How we test the second moment honestly
Volatility and correlation are easy to fool yourself with, because heteroskedasticity fakes a relationship where none exists. So the vol side runs through a three-part gate: a Forbes-Rigobon adjustment for the correlation bias volatility itself injects, GARCH-devolatilised residuals so we are not just measuring shared variance, and a scale-invariant dependence measure that survives when the simple correlation lies. Direction is benchmarked against a volatility-null so a signal has to beat noise, not just look busy. The vol figures are out-of-sample and walk-forward, 2012 to 2026, matched-maturity and cost-aware where it matters.
Underneath sits the same engine as the rest of the audit. Futures from 13 years of CME data, FX on tick-level real bid/ask, liquidity-aware stocks, crypto spot and perps. A fast model does the bulk work; the strongest model tries to break every apparent survivor, hunting look-ahead and impossible fills. Over 2,700 strategies and indicators have gone through it. Most do not come out the other side.
Research and education, not financial advice. No signals, no return promises. Independent, and not affiliated with TradingView.
The relationships, named — with the verdicts
This page gives you the law. What it does not give you is the ledger: which specific intermarket relationships and volatility rules we tested, which held, which broke, and the exact after-cost numbers behind each call. That is The No List — every strategy and indicator we audited, named, with its verdict and the reason it lived or died.

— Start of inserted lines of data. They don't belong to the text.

def Fabric.reset : Fabric where
  ports := List.replicate 48 Port.reset
  route0 := []
  route1 := []
  bank0 := .inForce
  bank1 := .idle
  drainAt := 0
  load := 0
  data0 := 0
  data1 := 0
  result := 0
  badEntry := 0
  nonMin := 0
  inject := []
  ejected := []
  rotate := []

def Delivery.reset : Delivery where
  dlvCtrl := 0x00140A0882072010
  ccCtrl := 0x0000000104302810
  retxPkts := 0
  timeouts := 0
  failed := 0
  dup := 0
  outOfWindow := 0
  stale := 0
  mapsFree := 4096
  rnrSent := 0
  tx := []
  rx := []
  txWaits := []

def Ether.reset : Ether where
  roce := []
  roceAddr := 0
  roceResult := 0
  mgmtCtrl := 0x2008FF00
  mgmtLink := false
  plcaActive := false
  mgmtExcess := 0
  mgmtDrop := 0
  collisions := 0
  mgmtQueue := []

def Sched.reset : Sched where
  virtual := [0, 0, 0, 0]
  deficit := [0, 0, 0, 0]
  rounds := [[], [], [], []]
  cls := 0

def CollDev.reset : CollDev where
  lagLast := 0
  lagCount := 0
  binsFree := 1536
  binsDenied := 0
  joins := []
  ended := []

def Misc.reset : Misc where
  epDesc := 0
  epResult := 0
  epLast := 0
  authFails := 0
  exhausted := 0
  alarmErases := 0
  scrubCtrl := 0x02101818

def Steward.reset : Steward where
  req := 0
  resp := 0
  busy := false
  seq := 0
  result := 0
  viewSel := 0
  parked := []

/-- Ledger, ring and spares at power-on: 96 active press units and 4 spares, 8 active Ruzel pairs and 2 spares (R455). -/
def Faults.reset : Faults where
  ledger := List.replicate 16 LedgerClass.reset
  ring := []
  wi := 0
  ri := 0
  overflow := false
  suppressed := 0
  lost := 0
  seq := 0
  l1Times := List.replicate 16 []
  recoveries := []
  units := List.replicate 96 .active ++ List.replicate 4 .spare
  shownUnits := (96, 4)
  pairs := List.replicate 8 .active ++ List.replicate 2 .spare
  engines := []
  safeStatus := 0
  alive := false
  aliveAt := 0
  aliveOn := false
  safeN := false
  wdogServed := 0
  wdogOn := false
  injResult := 0

def Power.reset : Power where
  st := .active
  ctrl := 0x03E86400
  result := 0
  keepSince := none
  lastBlock := 0
  gated := false
  permits := []
  waits := []
  windowHeld := 0
  windowAt := 0
  windowMark := 0
  base := 0
  hot := false
  warned := false
  tempMax := 0
  granted := 0
  waited := 0
  narrowed := 0
  timeouts := 0
  last := 0
  comparators := List.replicate 8 { ctrl := 0, value := 0, period := 0 }
  recordedResets := []

def Boot.reset : Boot where
  addr := 0
  len := 0
  firmware := none
  firmwareSvn := 0
  chain := none
  forme := none
  formeKey := []
  staged := none
  stageBad := false
  busy := false
  result := 0
  plate := 0
  reason := 0
  keptLost := false
  starts := 0
  startedAt := 0
  tiersTrained := false
  storeRate := 0
  keyDerived := false
  keptTier := []
  waitPerst := false
  oldSafe := 0
  formePending := none

def Spdm.reset : Spdm where
  versioned := false
  capable := false
  negotiated := false
  transcript := []
  sessions := []
  nextSession := 0

def HostSide.reset : HostSide where
  mems := List.replicate 4 []
  map := []

/-- The device right after reset: off, no rail valid, every register at the value the manual gives for power-on (R472,
R479; log entry 1). RAILS_VALID starts the sequence of R480. -/
def State.reset : State where
  pending := []
  startup := .off
  clk := { mono := 0, ptp := 0, rate := 0, frac := 0 }
  time := TimeSt.reset
  quoin := Quoin.reset
  runs := []
  plates := Plates.empty
  shelf := TierSt.reset
  store := TierSt.reset
  cellar := TierSt.reset
  galley := Galley.reset
  host := HostSide.reset
  insts := []
  endpoints := []
  sched := Sched.reset
  fabric := Fabric.reset
  dlv := Delivery.reset
  ether := Ether.reset
  collDev := CollDev.reset
  misc := Misc.reset
  hatches := List.replicate 4 Hatch.reset
  fns := []
  steward := Steward.reset
  faults := Faults.reset
  power := Power.reset
  boot := Boot.reset
  spdm := Spdm.reset
  pins := BoardPins.reset
  out := []
  freeCount := 0
  ord := 0
  watch := none

end Sys2Proof.Machine
end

Get The No List → Not ready to buy? The method, the misses and the running results are free in our Discord ↗.FAQ
Can intermarket analysis predict market direction?
Not in our testing. Across 5+ independent market states, conditioning had zero power over next-move direction — a flat null every time. What it does predict is volatility and correlation, the second moment, not the first.
If direction is a null, what is intermarket data good for?
Volatility and correlation. A HAR-plus-implied model reaches an out-of-sample R² near 0.6 forecasting next-session volatility, and the vol-risk-premium (implied above realised in ~85% of months) is a real carry edge — with a nasty tail.
Should I sell volatility into the Fed decision?
On our data, no. The Fed day is a below-average day to be short vol: the realised move offsets the implied crush, leaving the short-vol premium about 5 to 7 basis points below the everyday premium. Harvest the premium continuously, not around events.
Is the volatility-risk-premium safe to trade?
It is real — a matched-maturity short-vol carry runs a Sharpe near 0.74 — but the return distribution has severe negative skew. One volatility spike can erase a year of carry. Tradeable only with hard tail-sizing, and never passively.